#### WHAT THIS TASK INVOLVES
Which of the lines below include the word "stale"? Pull each one out.

[Source data]
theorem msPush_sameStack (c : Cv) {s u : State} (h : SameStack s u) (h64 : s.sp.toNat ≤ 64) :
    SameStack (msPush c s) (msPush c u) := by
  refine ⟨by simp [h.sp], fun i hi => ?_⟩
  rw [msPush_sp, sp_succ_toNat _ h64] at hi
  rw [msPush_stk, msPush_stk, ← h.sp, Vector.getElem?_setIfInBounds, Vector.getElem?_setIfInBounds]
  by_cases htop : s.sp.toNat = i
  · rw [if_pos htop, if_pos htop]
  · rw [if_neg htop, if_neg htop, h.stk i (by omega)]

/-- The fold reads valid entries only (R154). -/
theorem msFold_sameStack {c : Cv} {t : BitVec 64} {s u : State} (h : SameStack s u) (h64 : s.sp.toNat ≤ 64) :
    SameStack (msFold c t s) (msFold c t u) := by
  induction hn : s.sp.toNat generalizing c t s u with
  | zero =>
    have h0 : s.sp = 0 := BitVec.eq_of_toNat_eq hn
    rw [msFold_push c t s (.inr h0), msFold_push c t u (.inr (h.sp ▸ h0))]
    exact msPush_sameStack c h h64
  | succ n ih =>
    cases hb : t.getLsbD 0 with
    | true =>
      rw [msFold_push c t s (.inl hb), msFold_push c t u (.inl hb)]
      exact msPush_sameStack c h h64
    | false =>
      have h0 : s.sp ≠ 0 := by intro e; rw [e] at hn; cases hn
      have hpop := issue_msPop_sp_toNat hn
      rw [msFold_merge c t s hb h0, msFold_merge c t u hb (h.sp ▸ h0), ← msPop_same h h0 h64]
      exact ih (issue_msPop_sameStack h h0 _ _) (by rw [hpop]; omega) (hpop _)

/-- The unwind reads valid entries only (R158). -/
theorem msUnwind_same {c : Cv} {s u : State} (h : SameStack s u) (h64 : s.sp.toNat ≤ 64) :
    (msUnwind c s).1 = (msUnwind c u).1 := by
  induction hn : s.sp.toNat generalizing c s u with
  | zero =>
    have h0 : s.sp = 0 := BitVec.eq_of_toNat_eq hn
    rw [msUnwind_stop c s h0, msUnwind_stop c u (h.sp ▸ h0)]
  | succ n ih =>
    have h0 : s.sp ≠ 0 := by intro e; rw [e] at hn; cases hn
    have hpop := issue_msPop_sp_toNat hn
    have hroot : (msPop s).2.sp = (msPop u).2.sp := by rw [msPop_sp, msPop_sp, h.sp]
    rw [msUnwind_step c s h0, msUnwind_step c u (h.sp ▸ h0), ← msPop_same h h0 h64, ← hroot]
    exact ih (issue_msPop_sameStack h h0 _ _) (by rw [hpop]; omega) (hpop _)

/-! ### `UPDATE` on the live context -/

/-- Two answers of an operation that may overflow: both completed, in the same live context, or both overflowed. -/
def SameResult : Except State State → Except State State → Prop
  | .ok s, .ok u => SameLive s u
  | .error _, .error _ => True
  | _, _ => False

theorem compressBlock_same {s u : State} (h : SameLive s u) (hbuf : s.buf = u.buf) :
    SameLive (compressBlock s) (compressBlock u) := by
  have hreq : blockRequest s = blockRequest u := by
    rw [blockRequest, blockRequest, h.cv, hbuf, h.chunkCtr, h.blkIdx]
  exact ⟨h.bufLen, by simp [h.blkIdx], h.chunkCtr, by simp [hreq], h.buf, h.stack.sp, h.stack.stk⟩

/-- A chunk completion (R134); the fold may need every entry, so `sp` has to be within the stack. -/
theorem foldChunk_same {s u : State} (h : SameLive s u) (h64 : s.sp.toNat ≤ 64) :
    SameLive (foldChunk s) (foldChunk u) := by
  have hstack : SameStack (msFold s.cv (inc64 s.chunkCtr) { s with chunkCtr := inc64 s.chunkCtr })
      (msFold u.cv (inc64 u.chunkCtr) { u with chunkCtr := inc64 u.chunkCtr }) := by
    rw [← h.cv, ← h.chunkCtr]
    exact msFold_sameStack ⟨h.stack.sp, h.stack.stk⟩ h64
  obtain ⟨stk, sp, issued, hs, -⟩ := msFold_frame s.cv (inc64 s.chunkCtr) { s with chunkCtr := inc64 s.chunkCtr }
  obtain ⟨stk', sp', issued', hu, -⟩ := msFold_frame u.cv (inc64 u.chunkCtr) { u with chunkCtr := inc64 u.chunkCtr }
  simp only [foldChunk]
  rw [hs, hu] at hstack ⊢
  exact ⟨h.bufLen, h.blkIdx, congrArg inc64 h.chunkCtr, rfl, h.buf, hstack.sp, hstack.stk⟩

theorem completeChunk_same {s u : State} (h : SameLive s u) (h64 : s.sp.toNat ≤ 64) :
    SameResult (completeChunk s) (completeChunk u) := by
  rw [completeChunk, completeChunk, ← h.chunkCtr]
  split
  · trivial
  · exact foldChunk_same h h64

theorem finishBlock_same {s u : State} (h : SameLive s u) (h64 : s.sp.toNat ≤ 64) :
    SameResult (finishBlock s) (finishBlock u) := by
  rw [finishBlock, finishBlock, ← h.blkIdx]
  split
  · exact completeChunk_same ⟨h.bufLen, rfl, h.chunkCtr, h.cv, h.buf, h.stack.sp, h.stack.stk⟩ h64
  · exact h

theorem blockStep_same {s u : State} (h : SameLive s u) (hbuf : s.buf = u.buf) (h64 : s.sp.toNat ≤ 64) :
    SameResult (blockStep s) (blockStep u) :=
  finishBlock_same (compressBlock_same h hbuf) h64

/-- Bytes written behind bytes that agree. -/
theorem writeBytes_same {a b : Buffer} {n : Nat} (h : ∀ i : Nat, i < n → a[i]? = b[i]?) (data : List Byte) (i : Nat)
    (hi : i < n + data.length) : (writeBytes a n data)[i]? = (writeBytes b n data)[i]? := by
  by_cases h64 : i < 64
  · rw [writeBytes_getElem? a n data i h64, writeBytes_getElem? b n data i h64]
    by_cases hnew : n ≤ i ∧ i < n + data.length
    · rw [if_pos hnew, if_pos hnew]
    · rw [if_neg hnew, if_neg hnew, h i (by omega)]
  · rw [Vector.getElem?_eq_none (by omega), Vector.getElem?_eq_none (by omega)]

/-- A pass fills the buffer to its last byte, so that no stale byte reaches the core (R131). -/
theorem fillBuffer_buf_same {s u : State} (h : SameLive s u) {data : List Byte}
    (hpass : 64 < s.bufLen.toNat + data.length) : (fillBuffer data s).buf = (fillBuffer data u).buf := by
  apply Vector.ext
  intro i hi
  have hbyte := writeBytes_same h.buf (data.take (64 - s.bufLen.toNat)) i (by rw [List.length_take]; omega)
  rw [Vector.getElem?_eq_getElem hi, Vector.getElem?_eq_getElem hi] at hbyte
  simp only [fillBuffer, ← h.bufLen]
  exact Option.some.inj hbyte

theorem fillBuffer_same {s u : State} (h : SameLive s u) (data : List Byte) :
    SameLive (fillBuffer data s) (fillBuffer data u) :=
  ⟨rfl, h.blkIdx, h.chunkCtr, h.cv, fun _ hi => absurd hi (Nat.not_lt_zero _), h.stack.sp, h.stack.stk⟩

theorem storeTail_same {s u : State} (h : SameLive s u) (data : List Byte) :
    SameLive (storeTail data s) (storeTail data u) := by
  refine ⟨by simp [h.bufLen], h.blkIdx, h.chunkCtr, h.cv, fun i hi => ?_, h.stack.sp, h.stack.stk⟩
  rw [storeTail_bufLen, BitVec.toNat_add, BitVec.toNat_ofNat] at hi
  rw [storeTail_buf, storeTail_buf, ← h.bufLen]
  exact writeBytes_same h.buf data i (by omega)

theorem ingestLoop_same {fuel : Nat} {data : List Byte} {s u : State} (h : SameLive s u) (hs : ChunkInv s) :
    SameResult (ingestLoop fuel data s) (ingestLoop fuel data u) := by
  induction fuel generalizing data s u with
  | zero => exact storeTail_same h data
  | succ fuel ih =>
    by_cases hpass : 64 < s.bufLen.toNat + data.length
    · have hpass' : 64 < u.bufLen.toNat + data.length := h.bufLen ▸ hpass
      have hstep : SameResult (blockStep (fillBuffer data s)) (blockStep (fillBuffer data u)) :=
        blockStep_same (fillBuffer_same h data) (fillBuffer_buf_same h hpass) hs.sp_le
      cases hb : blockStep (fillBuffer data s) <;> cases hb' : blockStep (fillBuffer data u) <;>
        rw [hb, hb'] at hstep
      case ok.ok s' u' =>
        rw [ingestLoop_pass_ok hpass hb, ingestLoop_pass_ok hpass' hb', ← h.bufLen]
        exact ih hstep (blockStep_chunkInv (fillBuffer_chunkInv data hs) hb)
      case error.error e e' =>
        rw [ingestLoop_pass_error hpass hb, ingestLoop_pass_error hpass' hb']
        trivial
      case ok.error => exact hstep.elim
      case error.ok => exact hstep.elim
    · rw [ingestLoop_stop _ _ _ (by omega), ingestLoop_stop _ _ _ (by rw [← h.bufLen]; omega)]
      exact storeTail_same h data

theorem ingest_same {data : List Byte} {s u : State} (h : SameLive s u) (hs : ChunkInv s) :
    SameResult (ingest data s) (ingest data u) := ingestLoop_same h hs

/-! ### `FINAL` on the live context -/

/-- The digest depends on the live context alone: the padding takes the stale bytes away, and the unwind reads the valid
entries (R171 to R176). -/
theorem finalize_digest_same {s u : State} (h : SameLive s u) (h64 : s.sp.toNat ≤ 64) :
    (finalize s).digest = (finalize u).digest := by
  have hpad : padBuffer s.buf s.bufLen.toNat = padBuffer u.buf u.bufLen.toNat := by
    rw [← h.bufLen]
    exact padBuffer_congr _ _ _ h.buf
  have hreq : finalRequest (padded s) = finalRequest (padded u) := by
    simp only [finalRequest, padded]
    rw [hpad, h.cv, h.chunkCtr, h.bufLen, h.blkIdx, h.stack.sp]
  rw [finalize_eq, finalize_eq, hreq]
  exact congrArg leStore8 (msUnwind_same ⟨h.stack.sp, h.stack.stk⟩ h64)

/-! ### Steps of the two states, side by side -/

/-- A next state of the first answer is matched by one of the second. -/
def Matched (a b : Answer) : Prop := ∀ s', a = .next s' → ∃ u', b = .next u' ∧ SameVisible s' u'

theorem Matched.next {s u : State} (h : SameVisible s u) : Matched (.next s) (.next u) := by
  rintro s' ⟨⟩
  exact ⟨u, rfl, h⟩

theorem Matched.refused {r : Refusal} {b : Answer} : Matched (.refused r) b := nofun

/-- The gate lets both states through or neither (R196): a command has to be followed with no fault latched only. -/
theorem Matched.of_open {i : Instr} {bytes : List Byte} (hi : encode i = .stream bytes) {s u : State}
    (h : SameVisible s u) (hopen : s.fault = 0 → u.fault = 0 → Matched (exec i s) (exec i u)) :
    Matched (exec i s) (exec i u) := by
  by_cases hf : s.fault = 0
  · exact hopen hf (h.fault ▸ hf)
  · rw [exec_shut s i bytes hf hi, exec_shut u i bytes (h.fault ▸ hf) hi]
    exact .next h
* * *
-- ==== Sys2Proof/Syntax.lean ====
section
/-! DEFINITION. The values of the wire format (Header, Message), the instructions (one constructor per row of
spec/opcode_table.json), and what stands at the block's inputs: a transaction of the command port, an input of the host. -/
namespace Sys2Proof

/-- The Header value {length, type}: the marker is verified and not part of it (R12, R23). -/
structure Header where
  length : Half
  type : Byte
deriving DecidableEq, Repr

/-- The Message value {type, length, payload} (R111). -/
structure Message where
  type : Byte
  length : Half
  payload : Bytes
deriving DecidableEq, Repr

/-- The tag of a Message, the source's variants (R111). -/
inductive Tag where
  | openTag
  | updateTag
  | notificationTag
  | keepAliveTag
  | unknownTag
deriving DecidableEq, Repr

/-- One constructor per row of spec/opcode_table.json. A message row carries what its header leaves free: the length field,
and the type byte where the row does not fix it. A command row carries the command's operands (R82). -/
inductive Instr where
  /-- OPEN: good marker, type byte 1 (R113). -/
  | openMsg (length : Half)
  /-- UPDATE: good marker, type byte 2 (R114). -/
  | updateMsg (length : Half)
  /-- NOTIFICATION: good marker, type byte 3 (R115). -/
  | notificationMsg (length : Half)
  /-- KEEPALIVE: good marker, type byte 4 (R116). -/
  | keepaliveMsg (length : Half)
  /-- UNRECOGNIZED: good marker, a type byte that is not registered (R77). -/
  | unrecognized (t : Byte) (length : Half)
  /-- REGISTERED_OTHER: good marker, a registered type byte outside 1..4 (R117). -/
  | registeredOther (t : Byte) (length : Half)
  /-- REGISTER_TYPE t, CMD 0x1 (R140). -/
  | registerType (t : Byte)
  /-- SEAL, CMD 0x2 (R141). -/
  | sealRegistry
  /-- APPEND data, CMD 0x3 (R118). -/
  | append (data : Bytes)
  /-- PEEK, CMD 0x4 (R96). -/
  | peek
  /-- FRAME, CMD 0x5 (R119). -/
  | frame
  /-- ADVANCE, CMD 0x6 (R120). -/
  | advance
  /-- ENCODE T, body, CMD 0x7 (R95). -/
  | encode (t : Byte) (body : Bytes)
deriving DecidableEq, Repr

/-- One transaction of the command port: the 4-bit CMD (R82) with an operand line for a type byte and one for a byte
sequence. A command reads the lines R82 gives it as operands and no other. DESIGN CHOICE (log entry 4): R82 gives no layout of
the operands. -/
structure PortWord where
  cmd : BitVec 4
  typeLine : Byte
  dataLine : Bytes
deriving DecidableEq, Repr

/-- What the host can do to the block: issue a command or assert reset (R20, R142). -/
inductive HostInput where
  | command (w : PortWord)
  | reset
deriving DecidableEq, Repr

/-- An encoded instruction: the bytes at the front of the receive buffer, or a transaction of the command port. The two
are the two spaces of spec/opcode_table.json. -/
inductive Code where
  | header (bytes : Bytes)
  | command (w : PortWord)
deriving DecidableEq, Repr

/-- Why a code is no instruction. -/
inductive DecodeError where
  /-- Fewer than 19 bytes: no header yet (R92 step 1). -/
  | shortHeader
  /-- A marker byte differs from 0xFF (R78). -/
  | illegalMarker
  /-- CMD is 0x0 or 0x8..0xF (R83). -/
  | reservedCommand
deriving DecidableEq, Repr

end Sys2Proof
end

#### EXERCISE RESPONSE
/-- A pass fills the buffer to its last byte, so that no stale byte reaches the core (R131). -/
/-- The digest depends on the live context alone: the padding takes the stale bytes away, and the unwind reads the valid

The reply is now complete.